## What you need to do
Print the lines that run from the line with "stopped : Bool" to the line with "on (R128). -/", keeping both end lines, exactly as they appear in the entries below, and nothing else.

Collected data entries
========================

/-- A beat of a block transfer on its way to memory (R316): the sender and its tag, the physical address, the object and offset,
the bytes. -/
structure Beat where
  src : Nat
  tag : Nat
  pa : Nat
  oid : Nat
  ofs : Nat
  bytes : List Byte
  /-- Held for a page of its own, whose PAGE_ABSENT record is posted. -/
  posted : Bool
  deriving DecidableEq, Repr

/-- A Nareb link port (R312-R318). -/
structure LinkPort where
  id : Nat
  up : Bool
  /-- The last flit failed once and its replay is due (R312). -/
  retry : Bool
  /-- Receive window: slot and block (R318). -/
  window : List (Nat × List Byte)
  /-- Blocks received. -/
  blocks : Nat
  /-- Flits of the block being received, and where the block goes. -/
  partialBlk : List Flit
  ann : Option Beat
  /-- Send side: blocks sent, hash cache and send window (R318). -/
  sent : Nat
  hashes : List (W64 × Nat)
  sendWin : List (Nat × List Byte)
  /-- Hold buffer (R316): the beats held, and the cycle of the next re-translation. -/
  hold : List Beat
  holdAt : Nat
  /-- Raw blocks sent (R229). -/
  raw : Nat
  /-- Replay buffer: the last 256 flits sent on the port and not acknowledged, a reference with its block as payload; and those of them
  that the peer has found bad once (R312). -/
  replay : List Flit
  resent : List Flit
  deriving DecidableEq, Repr

/-- A port in service with empty windows. -/
def LinkPort.reset (id : Nat) : LinkPort :=
  { id := id, up := true, retry := false, window := [], blocks := 0, partialBlk := [], ann := .none, sent := 0, hashes := [],
    sendWin := [], hold := [], holdAt := 0, raw := 0, replay := [], resent := [] }

/-- A die. -/
structure Die where
  cycle : W64
  launch : Launch
  faults : FaultQ
  apertures : List (Nat × Aperture)
  brkctl : W64
  fspool : W64
  /-- Far-store granules granted (R52). -/
  poolUsed : Nat
  /-- Power in mW, temperature in 1/16 degree and clock step (Table 25.2). -/
  power : BitVec 32
  temp : BitVec 16
  cstep : BitVec 3
  /-- Time in cycles the stepping-down condition, or its absence, has held (R331). -/
  hot : Nat
  cool : Nat
  /-- The clock is stopped for a step change (R331). -/
  stopped : Bool
  /-- Defective sites (block, site), unusable blocks and islands out of service. -/
  sites : List (Nat × Nat)
  badBlocks : List Nat
  badIslands : List (Nat × Nat)
  /-- Block of the system region (R20). -/
  sysBlock : Nat
  lines : List Line
  xlates : List Xlate
  matrix : List (Nat × MIsland)
  /-- Codebook entries that are not zero: block, codebook, entry (R65). -/
  books : List ((Nat × Nat × Nat) × BitVec 16)
  /-- Codebook writes of this cycle, seen from the next one on (R128). -/
  bookDue : List ((Nat × Nat × Nat) × BitVec 16)
  /-- L1 hits and misses by block (R229). -/
  hits : List (Nat × Nat)
  misses : List (Nat × Nat)
  releases : List RelRec
  links : List LinkPort
  /-- Die-to-die ports out of service (R312). -/
  dieLinksOut : List Nat
  deriving DecidableEq, Repr

/-- Phase of the module (Table 25.2). -/
inductive Phase where
  | starting | running | recovery
  deriving DecidableEq, Repr

/-- What the parts of a module are, as a start finds them (R20, R36, R312-R314, R324): the fused defect map, as sites (die, block, site)
and as blocks (die, block) with a defective memory tile or controller; the blocks that the self-test finds defective; the steps that
meet a fault that they cannot correct; the capacity of the expander at each CXL port, 0 where none trains; the Nareb ports that do
not train; the module index that firmware writes to NRID. -/
structure Parts where
  fusedSites : List (Nat × Nat × Nat)
  fusedBlocks : List (Nat × Nat)
  testBlocks : List (Nat × Nat)
  faults : List Nat
  expanders : List Nat
  deadPorts : List Nat
  index : BitVec 12
  deriving DecidableEq, Repr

========================

## Result
  stopped : Bool
  /-- Defective sites (block, site), unusable blocks and islands out of service. -/
  sites : List (Nat × Nat)
  badBlocks : List Nat
  badIslands : List (Nat × Nat)
  /-- Block of the system region (R20). -/
  sysBlock : Nat
  lines : List Line
  xlates : List Xlate
  matrix : List (Nat × MIsland)
  /-- Codebook entries that are not zero: block, codebook, entry (R65). -/
  books : List ((Nat × Nat × Nat) × BitVec 16)
  /-- Codebook writes of this cycle, seen from the next one on (R128). -/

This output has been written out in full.